Раньше она готовила с любовью: пекла блины, собирала рецепты, солила огурцы по бабушкиному способу. Но в последние годы всё изменилось. Для внуков, когда они приезжали, она ещё старалась, а для него — будто по обязанности. Еда стала пресной, словно она варила её без души. Когда терпение лопалось, Игорь сам брался за сковороду: жарил картошку или разогревал пельмени. Молча. Без претензий. Татьяна ела, но даже не кивала в знак благодарности. Её равнодушие резало, как нож, но он молчал, боясь сорваться.
Когда-то она была другой. Её ласковые руки, тёплый смех, тихие слова перед сном грели ему душу. Она могла обнять его и замереть, будто хотела передать всё тепло, что было у неё внутри. Но эти моменты остались в прошлом. Теперь её забота походила на тяжёлый долг. Когда это началось? Может, когда он пропадал с друзьями, а она ждала до утра? Или когда даже не приехал в роддом после рождения младшей дочери, потому что «засиделся с коллегами»? «Ну и что? Родила же, здорова!» — думал он тогда. Но её взгляд, полный боли, преследовал его годами.
Татьяна замкнулась. Стала холодной, как лёд. Обижалась на любую критику, уходила в спальню, будто бежала от него. Игорь злился: «Почему нельзя просто поговорить?» Но её молчание било сильнее крика. Когда приезжали дети, она преображалась: смеялась, суетилась, гладия внукам рубашки. А с ним — снова стена. «Кому она играет эту комедию?» — думал он. Годы шли, а их брак стал пустой оболочкой.
Игорь давно перестал пропадать с друзьями. Работал на заводе, деньги в дом приносил исправно, на стороне не гулял. Но Татьяне, похоже, было всё равно. Она сама зарабатывала неплохо, была упрямой, самостоятельной. Почему не ушла? Из-за детей? Они уже взрослые. Он не понимал её. Когда-то пробовал достучаться, но потом махнул рукой: «Живёт — и ладно». Но в глубине души мечтал о простых вещах: чтобы жена встречала его с улыбкой, а провожала с грустью. О любви, которой, кажется, не было уже много лет.
И теперь эта мысль: она его никогда не любила. Игорь вспомнил, как удивлялся, почему такая умница, красавица, выбрала его. Может, просто время было такое?
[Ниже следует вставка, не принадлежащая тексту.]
-- ==== Sys2Proof/Machine/Step.lean ====
section
/-! DEFINITION. One step: the command at the front of the queue, or 1 ns of hall time on an empty queue (log 13). -/

namespace Sys2Proof.Machine

/-- One step of the module. -/
def step (s : State) : Host.Outcome State Fault Refusal :=
  match s.pending with
  | [] => .next (idle s)
  | c :: rest => exec c { s with pending := rest }

/-- The command that a word spells put in front of the queue: no word spells one. -/
def State.withFetchWord (s : State) (nbits w : Nat) : State :=
  match decodeTableWord nbits w with
  | some c => { s with pending := c :: s.pending }
  | none => s

end Sys2Proof.Machine
end

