/-! ### Calibration -/

/-- Start-up calibration and reacquisition begin once every pair of sources has settled, and their editions become current; a monitor
input's sample, taken at its place in its converter's scan, enters its history; one railed for eight scans is faulted; a zone calm for 64
epochs returns to its feed, with the ratio it found kept where the temperature moved by more than 3 degrees; a weak row asks for its stall's
probe. The edition of a start-up calibration rests on what it measured; with it no trim is pending, the phase is idle and CAL_STARTUP_DONE is
set (R264, R267, R269, R271, R279, R281, R282). -/
def Obligations.Calibration : Prop :=
  ∀ (s : State),
    (pairsSettled s = true → s.cal.phase = 0 → s.seq.graphs = [] →
      exec .startupCalibration s = .next { s with cal := { s.cal with phase := 1, phaseAt := now s } }
      ∧ exec .reacquisition s = .next { s with cal := { s.cal with phase := 8, phaseAt := now s } })
    ∧ (∀ o, s.cal.phase = 1 → o.slow = false →
      exec (.startupCalibrationDone o) s = .next (startupCalibration o s))
    ∧ (∀ o, s.cal.phase = 8 → o.slow = false → exec (.reacquisitionDone o) s
      = .next (if fullNeeded o then { s with cal := { s.cal with phase := 1, phaseAt := now s } }
          else editionBuilt o (reacquired s) (failRows o s)))
    ∧ (∀ n raw, 1688 ≤ n → n < 2048 → raw < 65536 → diesPowered s = true → s.cal.scan.getD (n % 4) 0 = n / 4 →
      exec (.monitorAdcSample n raw) s = .next (
        let t := { s with cal := { s.cal with scan := update s.cal.scan (n % 4) (fun k => (k + 1) % 512) } }
        let u := setMon n { monOf s n with raw := raw, hist := (raw :: (monOf s n).hist).take 8
                                           railed := if decide (raw = 0) || decide (raw = 0xFFFF) then min 8 ((monOf s n).railed + 1) else 0 } t
        if running u then useSample n u else u))
    ∧ (∀ n raw, n < 816 → raw < 65536 → diesPowered s = true → s.cal.scan.getD (n % 4) 0 = n / 4 →
      ∃ t, exec (.monitorAdcSample n raw) s = .next t
        ∧ (monOf t n).raw = raw ∧ (monOf t n).hist = (raw :: (monOf s n).hist).take 8)
    ∧ (∀ n, (monOf s n).railed = 8 → (monOf s n).faulted = false → n < 816 →
      exec (.monitorInputFault n) s = .next (raise .cal 6 { unit := some n } (setMon n { monOf s n with faulted := true } s)))
    ∧ (∀ z, (zoneAt s z).loop = true → (zoneAt s z).calm = 64 → ((sensorAt s (zoneSensor z)).temp - (zoneAt s z).entryTemp).natAbs ≤ 48 →
      exec (.zoneLoopExit z) s = .next (modZone z (fun _ => { zoneAt s z with loop := false, badScans := 0, calm := 0, corr := 0 }) s))
    ∧ (∀ z, (zoneAt s z).loop = true → (zoneAt s z).calm = 64 →
      let d := (sensorAt s (zoneSensor z)).temp - (zoneAt s z).entryTemp
      48 < d.natAbs → exec (.zoneLoopExit z) s = .next (modZone z (fun _ => { zoneAt s z with
        loop := false, badScans := 0, calm := 0, corr := 0
        kappaN := if d < 0 then -(zoneAt s z).corr else (zoneAt s z).corr, kappaD := d.natAbs }) s))
    ∧ (∀ g row, 4 ≤ (assoc (68 * g + row) s.cal.low).getD 0 → (stallAt s g).weak.contains row = false → exec (.weakRow g row) s = .next (
        let t := modStall g (fun st => { st with weak := st.weak ++ [row] }) s
        probeRequest g (raise .cal 5 { unit := some g, logical := (stallAt t g).logical.getD 0xFFFF } t)))
    ∧ (∀ o, s.cal.phase = 1 → o.slow = false → ∃ t, exec (.startupCalibrationDone o) s = .next t
      ∧ t.cal.trims.base = s.cal.measured + 1 ∧ t.cal.trims.zeroBase = s.cal.measured + 1 ∧ t.cal.measured = s.cal.measured + 1
      ∧ t.cal.trimsPending = t.cal.trims ∧ t.cal.phase = 0 ∧ t.cal.pending = none ∧ t.cal.started = true
      ∧ t.tdw.trimPending = false ∧ t.tdw.edition = s.tdw.edition + 1 ∧ t.ev.cal.toNat.testBit 0 = true ∧ t.seq.graphs = s.seq.graphs
      ∧ t.hms = s.hms ∧ (s.hif.evRingEn = false → t.regions = s.regions))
Он, крепкий, статный, казался надёжным вариантом. «Дети в отца пошли — красивые», — горько усмехнулся он про себя.
Он вошёл в тёмную квартиру, и тишина давила, как камень. «Где она?» — сердце колотилось в груди. В дверь постучали. Соседка, опустив глаза, произнесла:
— Игорь Васильевич, Татьяну Викторовну скорая забрала…
Он бежал по ночному городу, захлёбываясь слезами. Впервые в жизни взмолился:
— Господи, не забирай её! Я всё исправлю, клянусь! В храм буду ходить, милостыню подавать — только верни её!
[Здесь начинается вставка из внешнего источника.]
/-! ### elapse -/

@[simp] theorem elapse_ev (d : Nat) (s : State) : (elapse d s).ev = s.ev := rfl
@[simp] theorem elapse_stalls (d : Nat) (s : State) : (elapse d s).stalls = s.stalls := rfl
@[simp] theorem elapse_tdw (d : Nat) (s : State) : (elapse d s).tdw = s.tdw := rfl
@[simp] theorem elapse_psr (d : Nat) (s : State) : (elapse d s).psr = s.psr := rfl
@[simp] theorem elapse_squ (d : Nat) (s : State) : (elapse d s).squ = s.squ := rfl
@[simp] theorem elapse_lge (d : Nat) (s : State) : (elapse d s).lge = s.lge := rfl
@[simp] theorem elapse_xl (d : Nat) (s : State) : (elapse d s).xl = s.xl := rfl
@[simp] theorem elapse_hms (d : Nat) (s : State) : (elapse d s).hms = s.hms := rfl
@[simp] theorem elapse_lms (d : Nat) (s : State) : (elapse d s).lms = s.lms := rfl
@[simp] theorem elapse_regions (d : Nat) (s : State) : (elapse d s).regions = s.regions := rfl
@[simp] theorem elapse_ole (d : Nat) (s : State) : (elapse d s).ole = s.ole := rfl
@[simp] theorem elapse_cp (d : Nat) (s : State) : (elapse d s).cp = s.cp := rfl
@[simp] theorem elapse_hif (d : Nat) (s : State) : (elapse d s).hif = s.hif := rfl
@[simp] theorem elapse_cal (d : Nat) (s : State) : (elapse d s).cal = s.cal := rfl
@[simp] theorem elapse_cls (d : Nat) (s : State) : (elapse d s).cls = s.cls := rfl
@[simp] theorem elapse_mem (d : Nat) (s : State) : (elapse d s).mem = s.mem := rfl
@[simp] theorem elapse_hostMem (d : Nat) (s : State) : (elapse d s).hostMem = s.hostMem := rfl
@[simp] theorem elapse_out (d : Nat) (s : State) : (elapse d s).out = s.out := rfl
@[simp] theorem elapse_fresh (d : Nat) (s : State) : (elapse d s).fresh = s.fresh := rfl
@[simp] theorem elapse_pending (d : Nat) (s : State) : (elapse d s).pending = s.pending := rfl

/-! ### setRing -/

@[simp] theorem setRing_ev (i : Nat) (r : Ring) (s : State) : (setRing i r s).ev = s.ev := rfl
@[simp] theorem setRing_stalls (i : Nat) (r : Ring) (s : State) : (setRing i r s).stalls = s.stalls := rfl
@[simp] theorem setRing_tdw (i : Nat) (r : Ring) (s : State) : (setRing i r s).tdw = s.tdw := rfl
@[simp] theorem setRing_psr (i : Nat) (r : Ring) (s : State) : (setRing i r s).psr = s.psr := rfl
@[simp] theorem setRing_squ (i : Nat) (r : Ring) (s : State) : (setRing i r s).squ = s.squ := rfl
@[simp] theorem setRing_lge (i : Nat) (r : Ring) (s : State) : (setRing i r s).lge = s.lge := rfl
@[simp] theorem setRing_xl (i : Nat) (r : Ring) (s : State) : (setRing i r s).xl = s.xl := rfl
@[simp] theorem setRing_seq (i : Nat) (r : Ring) (s : State) : (setRing i r s).seq = s.seq := rfl
@[simp] theorem setRing_tsl (i : Nat) (r : Ring) (s : State) : (setRing i r s).tsl = s.tsl := rfl
@[simp] theorem setRing_hms (i : Nat) (r : Ring) (s : State) : (setRing i r s).hms = s.hms := rfl
@[simp] theorem setRing_lms (i : Nat) (r : Ring) (s : State) : (setRing i r s).lms = s.lms := rfl
@[simp] theorem setRing_regions (i : Nat) (r : Ring) (s : State) : (setRing i r s).regions = s.regions := rfl
@[simp] theorem setRing_ole (i : Nat) (r : Ring) (s : State) : (setRing i r s).ole = s.ole := rfl
@[simp] theorem setRing_cp (i : Nat) (r : Ring) (s : State) : (setRing i r s).cp = s.cp := rfl
@[simp] theorem setRing_hif (i : Nat) (r : Ring) (s : State) : (setRing i r s).hif = { s.hif with rings := insertKey i r s.hif.rings } := rfl
@[simp] theorem setRing_cal (i : Nat) (r : Ring) (s : State) : (setRing i r s).cal = s.cal := rfl
@[simp] theorem setRing_cls (i : Nat) (r : Ring) (s : State) : (setRing i r s).cls = s.cls := rfl
@[simp] theorem setRing_tps (i : Nat) (r : Ring) (s : State) : (setRing i r s).tps = s.tps := rfl
@[simp] theorem setRing_msc (i : Nat) (r : Ring) (s : State) : (setRing i r s).msc = s.msc := rfl
@[simp] theorem setRing_mem (i : Nat) (r : Ring) (s : State) : (setRing i r s).mem = s.mem := rfl
@[simp] theorem setRing_hostMem (i : Nat) (r : Ring) (s : State) : (setRing i r s).hostMem = s.hostMem := rfl
@[simp] theorem setRing_out (i : Nat) (r : Ring) (s : State) : (setRing i r s).out = s.out := rfl
@[simp] theorem setRing_fresh (i : Nat) (r : Ring) (s : State) : (setRing i r s).fresh = s.fresh := rfl
@[simp] theorem setRing_pending (i : Nat) (r : Ring) (s : State) : (setRing i r s).pending = s.pending := rfl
Но Татьяну он увидел уже холодной. Врачи сказали, что сердце остановилось в пути. Мир перевернулся. Дни слились в серую муть. Дети, родня, друзья — все что-то говорили, но он не слышал. В голове стучало одно: «Не успел попросить прощения».
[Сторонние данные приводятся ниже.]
@[simp] theorem writeBytes_stalls (a : Nat) (bs : List Byte) (s : State) : (writeBytes a bs s).stalls = s.stalls := by
  have h := congrArg (fun x : State => x.stalls) (writeBytes_apart bs a s); exact h
@[simp] theorem writeBytes_tdw (a : Nat) (bs : List Byte) (s : State) : (writeBytes a bs s).tdw = s.tdw := by
  have h := congrArg (fun x : State => x.tdw) (writeBytes_apart bs a s); exact h
@[simp] theorem writeBytes_psr (a : Nat) (bs : List Byte) (s : State) : (writeBytes a bs s).psr = s.psr := by
  have h := congrArg (fun x : State => x.psr) (writeBytes_apart bs a s); exact h
@[simp] theorem writeBytes_squ (a : Nat) (bs : List Byte) (s : State) : (writeBytes a bs s).squ = s.squ := by
  have h := congrArg (fun x : State => x.squ) (writeBytes_apart bs a s); exact h
@[simp] theorem writeBytes_lge (a : Nat) (bs : List Byte) (s : State) : (writeBytes a bs s).lge = s.lge := by
  have h := congrArg (fun x : State => x.lge) (writeBytes_apart bs a s); exact h
@[simp] theorem writeBytes_xl (a : Nat) (bs : List Byte) (s : State) : (writeBytes a bs s).xl = s.xl := by
  have h := congrArg (fun x : State => x.xl) (writeBytes_apart bs a s); exact h
@[simp] theorem writeBytes_seq (a : Nat) (bs : List Byte) (s : State) : (writeBytes a bs s).seq = s.seq := by
  have h := congrArg (fun x : State => x.seq) (writeBytes_apart bs a s); exact h
@[simp] theorem writeBytes_tsl (a : Nat) (bs : List Byte) (s : State) : (writeBytes a bs s).tsl = s.tsl := by
  have h := congrArg (fun x : State => x.tsl) (writeBytes_apart bs a s); exact h
@[simp] theorem writeBytes_hms (a : Nat) (bs : List Byte) (s : State) : (writeBytes a bs s).hms = s.hms := by
  have h := congrArg (fun x : State => x.hms) (writeBytes_apart bs a s); exact h
@[simp] theorem writeBytes_lms (a : Nat) (bs : List Byte) (s : State) : (writeBytes a bs s).lms = s.lms := by
  have h := congrArg (fun x : State => x.lms) (writeBytes_apart bs a s); exact h
@[simp] theorem writeBytes_regions (a : Nat) (bs : List Byte) (s : State) : (writeBytes a bs s).regions = s.regions := by
  induction bs generalizing a s with
  | nil => rfl
  | cons b r ih =>
    rw [writeBytes, ih]; unfold writeByte; split <;> rfl
@[simp] theorem writeBytes_ole (a : Nat) (bs : List Byte) (s : State) : (writeBytes a bs s).ole = s.ole := by
  have h := congrArg (fun x : State => x.ole) (writeBytes_apart bs a s); exact h
@[simp] theorem writeBytes_cal (a : Nat) (bs : List Byte) (s : State) : (writeBytes a bs s).cal = s.cal := by
  have h := congrArg (fun x : State => x.cal) (writeBytes_apart bs a s); exact h
@[simp] theorem writeBytes_cls (a : Nat) (bs : List Byte) (s : State) : (writeBytes a bs s).cls = s.cls := by
  have h := congrArg (fun x : State => x.cls) (writeBytes_apart bs a s); exact h
@[simp] theorem writeBytes_tps (a : Nat) (bs : List Byte) (s : State) : (writeBytes a bs s).tps = s.tps := by
  have h := congrArg (fun x : State => x.tps) (writeBytes_apart bs a s); exact h
@[simp] theorem writeBytes_fresh (a : Nat) (bs : List Byte) (s : State) : (writeBytes a bs s).fresh = s.fresh := by
  have h := congrArg (fun x : State => x.fresh) (writeBytes_apart bs a s); exact h
@[simp] theorem writeBytes_pending (a : Nat) (bs : List Byte) (s : State) : (writeBytes a bs s).pending = s.pending := by
  have h := congrArg (fun x : State => x.pending) (writeBytes_apart bs a s); exact h
@[simp] theorem writeBytes_msc_strapPcieOff (a : Nat) (bs : List Byte) (s : State) : (writeBytes a bs s).msc.strapPcieOff = s.msc.strapPcieOff := by
  have h := congrArg (fun x : State => x.msc.strapPcieOff) (writeBytes_apart bs a s); exact h
@[simp] theorem writeBytes_msc_mode (a : Nat) (bs : List Byte) (s : State) : (writeBytes a bs s).msc.mode = s.msc.mode := by
  have h := congrArg (fun x : State => x.msc.mode) (writeBytes_apart bs a s); exact h
@[simp] theorem writeBytes_msc_running (a : Nat) (bs : List Byte) (s : State) : (writeBytes a bs s).msc.running = s.msc.running := by
  have h := congrArg (fun x : State => x.msc.running) (writeBytes_apart bs a s); exact h
@[simp] theorem writeBytes_msc_resetting (a : Nat) (bs : List Byte) (s : State) : (writeBytes a bs s).msc.resetting = s.msc.resetting := by
  have h := congrArg (fun x : State => x.msc.resetting) (writeBytes_apart bs a s); exact h
@[simp] theorem writeBytes_msc_waiting (a : Nat) (bs : List Byte) (s : State) : (writeBytes a bs s).msc.waiting = s.msc.waiting := by
  have h := congrArg (fun x : State => x.msc.waiting) (writeBytes_apart bs a s); exact h
@[simp] theorem writeBytes_msc_action (a : Nat) (bs : List Byte) (s : State) : (writeBytes a bs s).msc.action = s.msc.action := by
  have h := congrArg (fun x : State => x.msc.action) (writeBytes_apart bs a s); exact h
@[simp] theorem writeBytes_msc_update (a : Nat) (bs : List Byte) (s : State) : (writeBytes a bs s).msc.update = s.msc.update := by
  have h := congrArg (fun x : State => x.msc.update) (writeBytes_apart bs a s); exact h
@[simp] theorem writeBytes_msc_held (a : Nat) (bs : List Byte) (s : State) : (writeBytes a bs s).msc.held = s.msc.held := by
  have h := congrArg (fun x : State => x.msc.held) (writeBytes_apart bs a s); exact h
@[simp] theorem writeBytes_hif_wins (a : Nat) (bs : List Byte) (s : State) : (writeBytes a bs s).hif.wins = s.hif.wins := by
  have h := congrArg (fun x : State => x.hif.wins) (writeBytes_apart bs a s); exact h
@[simp] theorem writeBytes_hif_irqEn (a : Nat) (bs : List Byte) (s : State) : (writeBytes a bs s).hif.irqEn = s.hif.irqEn := by
  have h := congrArg (fun x : State => x.hif.irqEn) (writeBytes_apart bs a s); exact h
@[simp] theorem writeBytes_hif_irqVec (a : Nat) (bs : List Byte) (s : State) : (writeBytes a bs s).hif.irqVec = s.hif.irqVec := by
  have h := congrArg (fun x : State => x.hif.irqVec) (writeBytes_apart bs a s); exact h
@[simp] theorem writeBytes_hif_irqGlobal (a : Nat) (bs : List Byte) (s : State) : (writeBytes a bs s).hif.irqGlobal = s.hif.irqGlobal := by
  have h := congrArg (fun x : State => x.hif.irqGlobal) (writeBytes_apart bs a s); exact h
@[simp] theorem writeBytes_hif_aper (a : Nat) (bs : List Byte) (s : State) : (writeBytes a bs s).hif.aper = s.hif.aper := by
  have h := congrArg (fun x : State => x.hif.aper) (writeBytes_apart bs a s); exact h
@[simp] theorem writeBytes_hif_bulk (a : Nat) (bs : List Byte) (s : State) : (writeBytes a bs s).hif.bulk = s.hif.bulk := by
  have h := congrArg (fun x : State => x.hif.bulk) (writeBytes_apart bs a s); exact h
@[simp] theorem writeBytes_hif_evRing (a : Nat) (bs : List Byte) (s : State) : (writeBytes a bs s).hif.evRing = s.hif.evRing := by
  have h := congrArg (fun x : State => x.hif.evRing) (writeBytes_apart bs a s); exact h
@[simp] theorem writeBytes_hif_evRingEn (a : Nat) (bs : List Byte) (s : State) : (writeBytes a bs s).hif.evRingEn = s.hif.evRingEn := by
  have h := congrArg (fun x : State => x.hif.evRingEn) (writeBytes_apart bs a s); exact h
@[simp] theorem writeBytes_hif_msixMask (a : Nat) (bs : List Byte) (s : State) : (writeBytes a bs s).hif.msixMask = s.hif.msixMask := by
  have h := congrArg (fun x : State => x.hif.msixMask) (writeBytes_apart bs a s); exact h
Теперь Игорь живёт один. Дети звали к себе, но он отказался. Часто заходит в маленькую церковь на окраине. Там, в тишине, под мерцание свечей, ему кажется, будто Татьяна где-то рядом. Стены храма, будто живые, принимают его боль. Он смотрит на лик Богородицы и шепчет: «Прости, что не сберёг тебя». Но в ответ — лишь тишина, ставшая его вечной спутницей.